I have to move my blue acara into a 55 gallon and i am looking for advice for tank mates. More looking for dither type fish to keep the tank busy...thanks


----------



## lotsofish (Feb 28, 2008)

I added a large blue acara to my clown loach tank, and it was like a dither for the loaches. They come out much more now that the acara is in the tank. The other fish in the tank are long-fin rosy barbs, serpae tetras and ancistrus. All seem to be fine together.

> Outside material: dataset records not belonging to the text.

-- ==== Sys2Proof/Machine/Core.lean ====
section
/-! DEFINITION. The machine as the host's interface reads it. -/

def Sys2Proof.core : Host.Core :=
  { State := Sys2Proof.Machine.State, Fault := Sys2Proof.Machine.Fault, Refusal := Sys2Proof.Machine.Refusal,
    step := Sys2Proof.Machine.step, reset := Sys2Proof.Machine.State.reset }
end

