/-- R244: SET_TORQUE stores its percent in every state, and a percent above 100 or a nonzero upper bit is refused. -/
def Obligations.SetTorqueStoresThePercent : Prop :=
  ∀ (s : State) (p : Word32), Ready s →
    (p.toNat ≤ 100 → decode (0x05#8 ++ p) = .ok (.setTorque (p.extractLsb' 0 7)) ∧
      exec (.setTorque (p.extractLsb' 0 7)) s = .next { s with targetTorque := p.extractLsb' 0 7 }) ∧
    (100 < p.toNat → decode (0x05#8 ++ p) = .error .reservedOperand)

/-- R245, R275, R276: FAULT_HANDLER c enters Fault from every state: it latches c only where no code is latched,
resets the PID out of Running, and turns the outputs off; None changes nothing. The spec's own: decisions D20. -/
def Obligations.FaultHandlerEntersFault : Prop :=
  ∀ (s : State) (c : FaultCode), Ready s →
    (c = .none → exec (.faultHandler c) s = .next s) ∧
    (c ≠ .none → s.state = .running → exec (.faultHandler c) s = .next
      { s with state := .fault, fault := if s.fault = .none then c else s.fault, pidIntegral := 0, pidPrevError := 0,
               duty := 0, outPhase := 0, outEn := false }) ∧
    (c ≠ .none → s.state ≠ .running → exec (.faultHandler c) s = .next
      { s with state := .fault, fault := if s.fault = .none then c else s.fault, duty := 0, outPhase := 0,
               outEn := false })

/-- R246, R101: GET_FAULT drives the latched code on bits 2:0 of the response port, zeros above, and nothing else. -/
def Obligations.GetFaultRespondsWithTheLatchedCode : Prop :=
  ∀ s : State, Ready s →
    decode 0x0700000000#40 = .ok .getFault ∧
    ∃ r : Word32, exec .getFault s = .next { s with resp := r } ∧ r.extractLsb' 3 29 = 0 ∧
      r.extractLsb' 0 3 = s.fault.code

/-- R247, R280: CLEAR_FAULT leaves Fault for Stop exactly when the latched condition no longer holds in its own
sample; otherwise it changes nothing. The spec's own: decisions D21. -/
def Obligations.ClearFaultReverifiesTheLatchedCondition : Prop :=
  ∀ s : State, Ready s → FiniteSample s →
    ((s.state = .fault ∧
        ((s.fault = .overcurrent ∧ current s < s.cfg.hardLimit) ∨ (s.fault = .overvoltage ∧ voltage s < s.cfg.ovLimit) ∨
         (s.fault = .undervoltage ∧ s.cfg.uvLimit < voltage s) ∨ (s.fault = .overtemp ∧ temperature s < s.cfg.otLimit) ∨
         (s.fault = .hallError ∧ ValidSector s) ∨ s.fault = .stall)) →
      exec .clearFault s = .next
        { s with state := .stop, fault := .none, duty := 0, outPhase := 0, outEn := false }) ∧
    (¬ (s.state = .fault ∧
        ((s.fault = .overcurrent ∧ current s < s.cfg.hardLimit) ∨ (s.fault = .overvoltage ∧ voltage s < s.cfg.ovLimit) ∨
         (s.fault = .undervoltage ∧ s.cfg.uvLimit < voltage s) ∨ (s.fault = .overtemp ∧ temperature s < s.cfg.otLimit) ∨
         (s.fault = .hallError ∧ ValidSector s) ∨ s.fault = .stall)) →
      exec .clearFault s = .next s)

/-- R248: SET_MODE writes a new mode and resets the PID in Stop only; elsewhere, and for the mode already set, nothing
changes. The spec's own: decisions D24, D39. -/
def Obligations.SetModeOnlyInStop : Prop :=
  ∀ (s : State) (m : ControlMode), Ready s →
    (s.state = .stop → m ≠ s.mode →
      exec (.setMode m) s = .next { s with mode := m, pidIntegral := 0, pidPrevError := 0 }) ∧
    (s.state ≠ .stop ∨ m = s.mode → exec (.setMode m) s = .next s)

/-- R249: SET_DIRECTION writes the direction in Stop only. The spec's own: decisions D24. -/
def Obligations.SetDirectionOnlyInStop : Prop :=
  ∀ (s : State) (d : Direction), Ready s →
    (s.state = .stop → exec (.setDirection d) s = .next { s with dir := d }) ∧
    (s.state ≠ .stop → exec (.setDirection d) s = .next s)

/-! ### LOOP (46_tick_pipeline.md) -/

/-- R220: LOOP completes on every finite sample, advances the tick, and writes no field but those R30 lists for it;
the model's own draw counter counts it. The spec's own: decisions D3. -/
def Obligations.LoopCompletesWithinItsFrame : Prop :=
  ∀ s : State, Ready s → FiniteSample s →
    ∃ t, exec .loop s = .next t ∧ t.tick = now s ∧ t.draws = s.draws + 1 ∧ t.initDone = s.initDone ∧ t.mode = s.mode ∧
      t.dir = s.dir ∧ t.targetSpeed = s.targetSpeed ∧ t.targetTorque = s.targetTorque ∧ t.resp = s.resp ∧
      t.ports = s.ports ∧ t.pending = s.pending ∧ t.cfg = s.cfg ∧
      (s.state = .stop ∨ s.state = .running ∨ s.state = .fault → t.rampTicks = s.rampTicks)

/-- R140 to R145, R44: the estimator registers after a LOOP, in every MotorState and under every numeric model; `d` is
now − last_ts, modulo 2^TICK_W where TICK_W is finite. The spec's own: decisions D3, D4, D7, D43; derivation in R145;
general knowledge in R142. -/
def Obligations.LoopUpdatesTheEstimator : Prop :=
  ∀ (s : State) (d : Int), Ready s → FiniteSample s →
    (s.cfg.tickWidth = none → d = ((s.tick : Int) + 1) - (s.lastTs : Int)) →
    (∀ w, s.cfg.tickWidth = some w → d = (((s.tick : Int) + 1) % 2 ^ w - (s.lastTs : Int)) % 2 ^ w) →
    ∃ t, exec .loop s = .next t ∧
      (Transition s → t.lastTs = now s ∧ t.lastSector = s.ports.hall ∧ t.hasPrior = true) ∧
      (¬ Transition s → t.lastTs = s.lastTs ∧ t.lastSector = s.lastSector ∧ t.hasPrior = s.hasPrior) ∧
      (Transition s → s.hasPrior = false → t.rpm = 0) ∧
      (∀ r, Transition s → s.hasPrior = true → d ≠ 0 →
        roundIn s.cfg.numModel (s.cfg.kRpm / (d : Quantity)) = some r → t.rpm = r) ∧
      (s.state = .running → ¬ Transition s → (s.cfg.stallTimeoutTicks : Int) < d → t.rpm = 0) ∧
      (¬ Transition s → s.state ≠ .running ∨ d ≤ (s.cfg.stallTimeoutTicks : Int) → t.rpm = s.rpm)

/-- R224: a LOOP in Stop or Fault holds the outputs off and computes no control: no detection, no PID, no ramp. The
spec's own: decisions D16, D17, D22. -/
def Obligations.LoopInStopAndFaultHoldsOutputsOff : Prop :=
  ∀ s : State, Ready s → FiniteSample s → s.state = .stop ∨ s.state = .fault →
    ∃ t, exec .loop s = .next t ∧ OutputsOff t ∧ t.state = s.state ∧ t.fault = s.fault ∧
      t.pidIntegral = s.pidIntegral ∧ t.pidPrevError = s.pidPrevError ∧ t.rampTicks = s.rampTicks

/-- R271, R272, R274, R276: in Starting and Running, with no code latched, the first condition of the priority order
enters Fault with its code, in this same LOOP, with the PID zero out of Running and kept from Starting. The spec's
own: decisions D16, D17, D19. -/
def Obligations.LoopDetectsInPriorityOrder : Prop :=
  ∀ s : State, Ready s → FiniteSample s → s.state = .starting ∨ s.state = .running → s.fault = .none → ¬ Healthy s →
    ∃ t, exec .loop s = .next t ∧ t.state = .fault ∧ OutputsOff t ∧
      (s.cfg.hardLimit ≤ current s → t.fault = .overcurrent) ∧
      (current s < s.cfg.hardLimit → s.cfg.ovLimit ≤ voltage s → t.fault = .overvoltage) ∧
      (current s < s.cfg.hardLimit → voltage s < s.cfg.ovLimit → voltage s ≤ s.cfg.uvLimit → t.fault = .undervoltage) ∧
      (current s < s.cfg.hardLimit → voltage s < s.cfg.ovLimit → s.cfg.uvLimit < voltage s →
        s.cfg.otLimit ≤ temperature s → t.fault = .overtemp) ∧
      (current s < s.cfg.hardLimit → voltage s < s.cfg.ovLimit → s.cfg.uvLimit < voltage s →
        temperature s < s.cfg.otLimit → ¬ ValidSector s → t.fault = .hallError) ∧
      (current s < s.cfg.hardLimit → voltage s < s.cfg.ovLimit → s.cfg.uvLimit < voltage s →
        temperature s < s.cfg.otLimit → ValidSector s → t.fault = .stall) ∧
      (s.state = .running → t.pidIntegral = 0 ∧ t.pidPrevError = 0) ∧
      (s.state = .starting → t.pidIntegral = s.pidIntegral ∧ t.pidPrevError = s.pidPrevError) ∧
      t.rampTicks = s.rampTicks

/-- R202, R225: the Starting tick on a healthy sample: promotion is tested before the ramp timeout; both the promoting
LOOP and a LOOP that stays in Starting apply the ramp duty; a timed-out LOOP enters Fault(Stall). The outputs are
`Drives`: R182, R183, R185 (log 20), R120, R220, R223. The spec's own: decisions D10, D14, D15, D23; derivation in
R120, R185. -/
def Obligations.StartingTickPromotesTimesOutOrRamps : Prop :=
  ∀ s : State, Ready s → FiniteSample s → s.state = .starting → Healthy s →
    ∃ t, exec .loop s = .next t ∧ t.rampTicks = s.rampTicks + 1 ∧ t.pidIntegral = s.pidIntegral ∧
      t.pidPrevError = s.pidPrevError ∧
      (s.cfg.minRunRpm < t.rpm → t.state = .running ∧ t.fault = s.fault ∧
        Drives s t (rampDutyAt s.cfg.rampDuty (s.rampTicks + 1)) s.cfg.softLimit) ∧
      (t.rpm ≤ s.cfg.minRunRpm → s.cfg.rampTimeoutTicks ≤ s.rampTicks + 1 →
        t.state = .fault ∧ t.fault = (if s.fault = .none then .stall else s.fault) ∧ OutputsOff t) ∧
      (t.rpm ≤ s.cfg.minRunRpm → s.rampTicks + 1 < s.cfg.rampTimeoutTicks → t.state = .starting ∧ t.fault = s.fault ∧
        Drives s t (rampDutyAt s.cfg.rampDuty (s.rampTicks + 1)) s.cfg.softLimit)

/-- R160 to R165: the Running tick in Speed mode under exact arithmetic: error, clamped integral, derivative, weighted
sum, saturation and quantisation, on the speed estimate of this same LOOP. The outputs are `Drives`: R182, R183, R185
(log 20), R120, R220, R223. The spec's own: decisions D8, D9, D10, D23, D37; derivation in R162, R120, R185. -/
def Obligations.SpeedTickRunsThePid : Prop :=
  ∀ s : State, Ready s → FiniteSample s → s.state = .running → s.mode = .speed → Healthy s → s.cfg.numModel = .exact →
    ∃ t, exec .loop s = .next t ∧ t.state = .running ∧ t.fault = s.fault ∧
      t.pidPrevError = s.targetSpeed - t.rpm ∧
      (0 < s.cfg.ki → t.pidIntegral = clamp (s.pidIntegral + t.pidPrevError * s.cfg.dt)
        (s.cfg.outMin / s.cfg.ki) (s.cfg.outMax / s.cfg.ki)) ∧
      (s.cfg.ki < 0 → t.pidIntegral = clamp (s.pidIntegral + t.pidPrevError * s.cfg.dt)
        (s.cfg.outMax / s.cfg.ki) (s.cfg.outMin / s.cfg.ki)) ∧
      (s.cfg.ki = 0 → t.pidIntegral = s.pidIntegral + t.pidPrevError * s.cfg.dt) ∧
      Drives s t
        (quantize { model := .exact, draw := s.draws + 1 } .pidQuantize s.cfg.quantize
          (clamp (s.cfg.kp * t.pidPrevError + s.cfg.ki * t.pidIntegral
            + s.cfg.kd * ((t.pidPrevError - s.pidPrevError) / s.cfg.dt)) s.cfg.outMin s.cfg.outMax))
        s.cfg.softLimit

A 55 might be too small for clown loaches but I suspect zebra loaches would do well.


----------



## japes (Jan 10, 2008)

In regards to dithers I would be extremely cautious to even use the larger, high bodied Tetra's such as Bleeding Heart and Serpae as Blue Acara's can be very predacious, particularly at night when the Tetra would settle.

Congo Tetras or possibly Columbian Blue-Flame Tetra (_Hyphessobrycon columbianus_ would work, and Clown Loaches would be suitable in that sized tank for at least a few years.


----------



## lotsofish (Feb 28, 2008)

He has such an angelic look. Don't tell me he might eat my tetras! Actually he's a picky eater but if I start missing tetras, he'll be the #1 suspect.


----------



## japes (Jan 10, 2008)

lotsofish said:


> He has such an angelic look. Don't tell me he might eat my tetras! Actually he's a picky eater but if I start missing tetras, he'll be the #1 suspect.

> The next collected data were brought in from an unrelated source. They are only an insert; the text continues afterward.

theorem senseAndMonitor_eq (s : State) :
    senseAndMonitor (samplesValue s.ports) s =
      if s.state = .stop ∨ s.state = .fault ∨ detected s = .none then sensed s else faultEntry (detected s) (sensed s) := by
  have h1 : senseAndMonitor (samplesValue s.ports) s =
      monitor (samplesValue s.ports) (estimate s.ports.hall (advanceTick s)).2 (sensed s) := rfl
  rw [h1, monitor, sensed_state, sensed_cfg, enterIfDetected_eq]
  cases h : s.state <;> simp [detected]

/-- What one tick does, by the state it starts in and by what it detects (46_tick_pipeline.md R220). -/
theorem tickPipeline_cases (s : State) :
    ((s.state = .stop ∨ s.state = .fault) ∧ tickPipeline (samplesValue s.ports) s = outputsOff (sensed s)) ∨
      ((s.state = .starting ∨ s.state = .running) ∧ ¬ Healthy s ∧ detected s ≠ .none ∧
        tickPipeline (samplesValue s.ports) s = faultEntry (detected s) (sensed s)) ∨
      (s.state = .starting ∧ Healthy s ∧
        tickPipeline (samplesValue s.ports) s = startingTick (samplesValue s.ports) (sensed s)) ∨
      (s.state = .running ∧ Healthy s ∧
        tickPipeline (samplesValue s.ports) s = runningTick (samplesValue s.ports) (sensed s)) := by
  have hd : detected s = .none ↔ Healthy s := detect_none_iff_healthy s
  have hs := sensed_state s
  have off : ∀ c x, outputsOff (faultEntry c x) = faultEntry c x := fun c x => rfl
  have fs : ∀ c x, (faultEntry c x).state = .fault := fun c x => rfl
  unfold tickPipeline control
  rw [senseAndMonitor_eq, ← hd]
  cases h : s.state <;> by_cases hn : detected s = .none <;> simp [hn, hs, h, off, fs]

/-- STARTING_STEP and the rest of its LOOP (45_state_machine.md R202). -/
theorem startingTick_cases (m : Meas) {s : State} {c : Config} {n : Nat} (hc : s.cfg = c) (hn : s.rampTicks = n) :
    (c.minRunRpm < s.rpm ∧ startingTick m s =
        drive m (rampDutyAt c.rampDuty (n + 1)) c.softLimit { s with rampTicks := s.rampTicks + 1, state := .running }) ∨
      (s.rpm ≤ c.minRunRpm ∧ c.rampTimeoutTicks ≤ n + 1 ∧
        startingTick m s = faultEntry .stall { s with rampTicks := s.rampTicks + 1 }) ∨
      (s.rpm ≤ c.minRunRpm ∧ n + 1 < c.rampTimeoutTicks ∧
        startingTick m s = drive m (rampDutyAt c.rampDuty (n + 1)) c.softLimit
          { s with rampTicks := s.rampTicks + 1 }) := by
  subst hc hn
  unfold startingTick
  by_cases h : s.cfg.minRunRpm < s.rpm
  · exact .inl ⟨h, by simp [h]⟩
  · by_cases h' : s.cfg.rampTimeoutTicks ≤ s.rampTicks + 1
    · exact .inr (.inl ⟨not_lt.mp h, h', by simp [h, h']⟩)
    · exact .inr (.inr ⟨not_lt.mp h, by omega, by simp [h, h']⟩)

/-- RUN_TARGET and the rest of its LOOP, by mode (46_tick_pipeline.md R222). -/
theorem runningTick_cases (m : Meas) (s : State) :
    (s.mode = .openLoop ∧ runningTick m s = drive m s.cfg.openLoopDuty s.cfg.softLimit s) ∨
      (s.mode = .speed ∧ runningTick m s = drive m (pidStep s.targetSpeed s.rpm s).2 s.cfg.softLimit
        (pidStep s.targetSpeed s.rpm s).1) ∨
      (s.mode = .torque ∧ runningTick m s = drive m ((10 * s.targetTorque.toNat : Nat) : Int)
        (torqueSoft (arithOf s) s.cfg s.targetTorque) s) := by
  unfold runningTick
  cases h : s.mode <;> simp

/-- A PID step writes its two registers and nothing else (43_speed_controller.md R160). -/
theorem pidStep_frame (target cur : Quantity) (s : State) :
    (pidStep target cur s).1 =
      { s with
        pidIntegral := (pidStep target cur s).1.pidIntegral
        pidPrevError := (pidStep target cur s).1.pidPrevError } := rfl

/-- What every tick writes and what it keeps: the tick, the draw counter and the estimator registers; `ramp_ticks` in a
healthy Starting tick only (46_tick_pipeline.md R220). -/
theorem tickPipeline_frame (s : State) :
    (tickPipeline (samplesValue s.ports) s).tick = now s ∧
      (tickPipeline (samplesValue s.ports) s).draws = s.draws + 1 ∧
      (tickPipeline (samplesValue s.ports) s).initDone = s.initDone ∧
      (tickPipeline (samplesValue s.ports) s).mode = s.mode ∧
      (tickPipeline (samplesValue s.ports) s).dir = s.dir ∧
      (tickPipeline (samplesValue s.ports) s).targetSpeed = s.targetSpeed ∧
      (tickPipeline (samplesValue s.ports) s).targetTorque = s.targetTorque ∧
      (tickPipeline (samplesValue s.ports) s).resp = s.resp ∧
      (tickPipeline (samplesValue s.ports) s).ports = s.ports ∧
      (tickPipeline (samplesValue s.ports) s).pending = s.pending ∧
      (tickPipeline (samplesValue s.ports) s).cfg = s.cfg ∧
      (tickPipeline (samplesValue s.ports) s).lastTs = (sensed s).lastTs ∧
      (tickPipeline (samplesValue s.ports) s).lastSector = (sensed s).lastSector ∧
      (tickPipeline (samplesValue s.ports) s).hasPrior = (sensed s).hasPrior ∧
      (tickPipeline (samplesValue s.ports) s).rpm = (sensed s).rpm ∧
      (s.state = .starting ∧ Healthy s → (tickPipeline (samplesValue s.ports) s).rampTicks = s.rampTicks + 1) ∧
      (¬ (s.state = .starting ∧ Healthy s) → (tickPipeline (samplesValue s.ports) s).rampTicks = s.rampTicks) := by
  have hf := sensed_frame s
  rcases tickPipeline_cases s with ⟨h, e⟩ | ⟨h, hh, hd, e⟩ | ⟨h, hh, e⟩ | ⟨h, hh, e⟩ <;> rw [e]
  · rw [hf]
    rcases h with h | h <;> simp [outputsOff, h]
  · rw [faultEntry_eq, hf]
    simp [hh]
  · rcases startingTick_cases (samplesValue s.ports) (s := sensed s) rfl rfl with ⟨_, e⟩ | ⟨_, _, e⟩ | ⟨_, _, e⟩ <;>
      rw [e]
    · rw [drive_frame, hf]; simp [h, hh]
    · rw [faultEntry_eq, hf]; simp [h, hh]
    · rw [drive_frame, hf]; simp [h, hh]
  · rcases runningTick_cases (samplesValue s.ports) (sensed s) with ⟨_, e⟩ | ⟨_, e⟩ | ⟨_, e⟩ <;> rw [e]
    · rw [drive_frame, hf]; simp [h]
    · rw [drive_frame, pidStep_frame, hf]; simp [h]
    · rw [drive_frame, hf]; simp [h]

/-- What a LOOP answers when it answers a next state. -/
theorem execLoop_eq_next {s t : State} :
    execLoop s = .next t ↔
      configOk s.cfg = true ∧ s.initDone = true ∧ samplesFinite s.ports = true ∧
        t = tickPipeline (samplesValue s.ports) s := by
  unfold execLoop
  rw [whenReady_eq_next, withSample_eq_next, Host.Outcome.next.injEq, eq_comm (a := t)]

theorem execLoop_of_ready {s : State} (h : Ready s) (hf : FiniteSample s) :
    execLoop s = .next (tickPipeline (samplesValue s.ports) s) :=
  execLoop_eq_next.mpr ⟨h.1, h.2, hf, rfl⟩

end Sys2Proof.Machine
end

When I was brand spanking new into the hobby I brought back my lovely Blue Acara at about 2" and 8 Harlequin Rasboras. I had 3 left in the morning, and the rest were gone the next morning.

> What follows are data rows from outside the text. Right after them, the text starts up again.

/-! ### The Starting tick (45_state_machine.md R202) -/

/-- A healthy Starting LOOP keeps the PID registers, its ramp timeout included (43_speed_controller.md R167). -/
theorem tickPipeline_pid_of_starting {s : State} (hs : s.state = .starting) (hh : Healthy s) :
    PidKept s (tickPipeline (samplesValue s.ports) s) := by
  rw [tickPipeline_of_starting hs hh]
  exact (sensed_pid s).trans (startingTick_pid _ ((sensed_state s).trans hs))

/-- The ramp duty is driven as `Drives` says on any state that differs from the sensed one in `state` and `ramp_ticks`
alone: on the promoted one and on the one that stays in Starting. -/
theorem drive_ramp_drives {s : State} (hc : ConfigFacts s.cfg) (hh : Healthy s) (n k : Nat) (m : MotorState) :
    Drives s (drive (samplesValue s.ports) (rampDutyAt s.cfg.rampDuty k) s.cfg.softLimit
      { sensed s with rampTicks := n, state := m }) (rampDutyAt s.cfg.rampDuty k) s.cfg.softLimit := by
  obtain ⟨-, -, hdir, -, -, hdraws⟩ := sensed_keeps s
  exact drive_drives _ (sensed_cfg s) hdir hdraws hh (Int.natCast_nonneg _) (by exact_mod_cast hc.ramp k)

/-- Settles O38, by the branch of STARTING_STEP that the speed estimate of this LOOP and the ramp counter select. -/
theorem startingTickPromotesTimesOutOrRamps : Obligations.StartingTickPromotesTimesOutOrRamps := by
  intro s hr hf hs hh
  obtain ⟨-, hfault, -, -, hramp, -⟩ := sensed_keeps s
  obtain ⟨-, -, -, -, -, -, -, -, -, -, -, -, -, -, hrpm, hcount, -⟩ := tickPipeline_frame s
  obtain ⟨hint, herr⟩ := tickPipeline_pid_of_starting hs hh
  have hdrives := drive_ramp_drives (configFacts hr.1) hh ((sensed s).rampTicks + 1) (s.rampTicks + 1)
  refine ⟨_, execLoop_of_ready hr hf, hcount ⟨hs, hh⟩, hint, herr, ?_⟩
  rw [hrpm, tickPipeline_of_starting hs hh]
  rcases startingTick_cases (samplesValue s.ports) (sensed_cfg s) hramp with
    ⟨hfast, e⟩ | ⟨hslow, hlate, e⟩ | ⟨hslow, hearly, e⟩ <;> rw [e]
  case inl =>
    refine ⟨fun _ => ⟨?_, ?_, hdrives .running⟩, fun h => absurd hfast h.not_gt, fun h => absurd hfast h.not_gt⟩
    · rw [drive_frame]
    · rw [drive_frame]; exact hfault
  case inr.inl =>
    refine ⟨fun h => absurd h hslow.not_gt, fun _ _ => ⟨?_, ?_, faultEntry_off _ _⟩, fun _ h => absurd hlate h.not_ge⟩
    · rw [faultEntry_eq]
    · rw [faultEntry_eq, ← hfault]
  case inr.inr =>
    refine ⟨fun h => absurd h hslow.not_gt, fun _ h => absurd h hearly.not_ge, fun _ _ => ⟨?_, ?_, ?_⟩⟩
    · rw [drive_frame]; exact (sensed_state s).trans hs
    · rw [drive_frame]; exact hfault
    · exact hdrives (sensed s).state

/-! ### The Running tick without a PID step (46_tick_pipeline.md R222) -/

theorem runningTick_of_openLoop (m : Meas) {s : State} (h : s.mode = .openLoop) :
    runningTick m s = drive m s.cfg.openLoopDuty s.cfg.softLimit s := by
  rw [runningTick, h]

theorem runningTick_of_torque (m : Meas) {s : State} (h : s.mode = .torque) :
    runningTick m s = drive m ((10 * s.targetTorque.toNat : Nat) : Int)
      (torqueSoft (arithOf s) s.cfg s.targetTorque) s := by
  rw [runningTick, h]

/-- Driving a duty on the sensed state: the frame and the outputs of a healthy LOOP that writes no other register. -/
theorem drive_sensed_spec {s : State} {target : Int} (soft : Quantity) (hh : Healthy s) (h0 : 0 ≤ target)
    (h1 : target ≤ 1000) :
    (drive (samplesValue s.ports) target soft (sensed s)).state = s.state ∧
      (drive (samplesValue s.ports) target soft (sensed s)).fault = s.fault ∧
      (drive (samplesValue s.ports) target soft (sensed s)).pidIntegral = s.pidIntegral ∧
      (drive (samplesValue s.ports) target soft (sensed s)).pidPrevError = s.pidPrevError ∧
      Drives s (drive (samplesValue s.ports) target soft (sensed s)) target soft := by
  obtain ⟨-, hfault, hdir, -, -, hdraws⟩ := sensed_keeps s
  obtain ⟨hint, herr⟩ := sensed_pid s
  refine ⟨?_, ?_, ?_, ?_, drive_drives soft (sensed_cfg s) hdir hdraws hh h0 h1⟩ <;> rw [drive_frame]
  · exact sensed_state s
  · exact hfault
  · exact hint
  · exact herr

It was a relatively cheap way of finding out the hard way that Blue Acara's. although quite placid compared to a lot of Centrals, are very predatorial.


----------



## lotsofish (Feb 28, 2008)

I guess its a good thing mine is a picky eater. I've had him about 4 months now and so far, tetras haven't been a part of his diet. Of course, that doesn't mean he won't acquire a taste for them. Thanks for the warning.


----------



## ktluvsfish (Jan 13, 2008)

Awww he's such a cutie 

I have my blue acara with burmese border loaches and rainbows in a 75 gallon. So far I am really happy with my stock list.


----------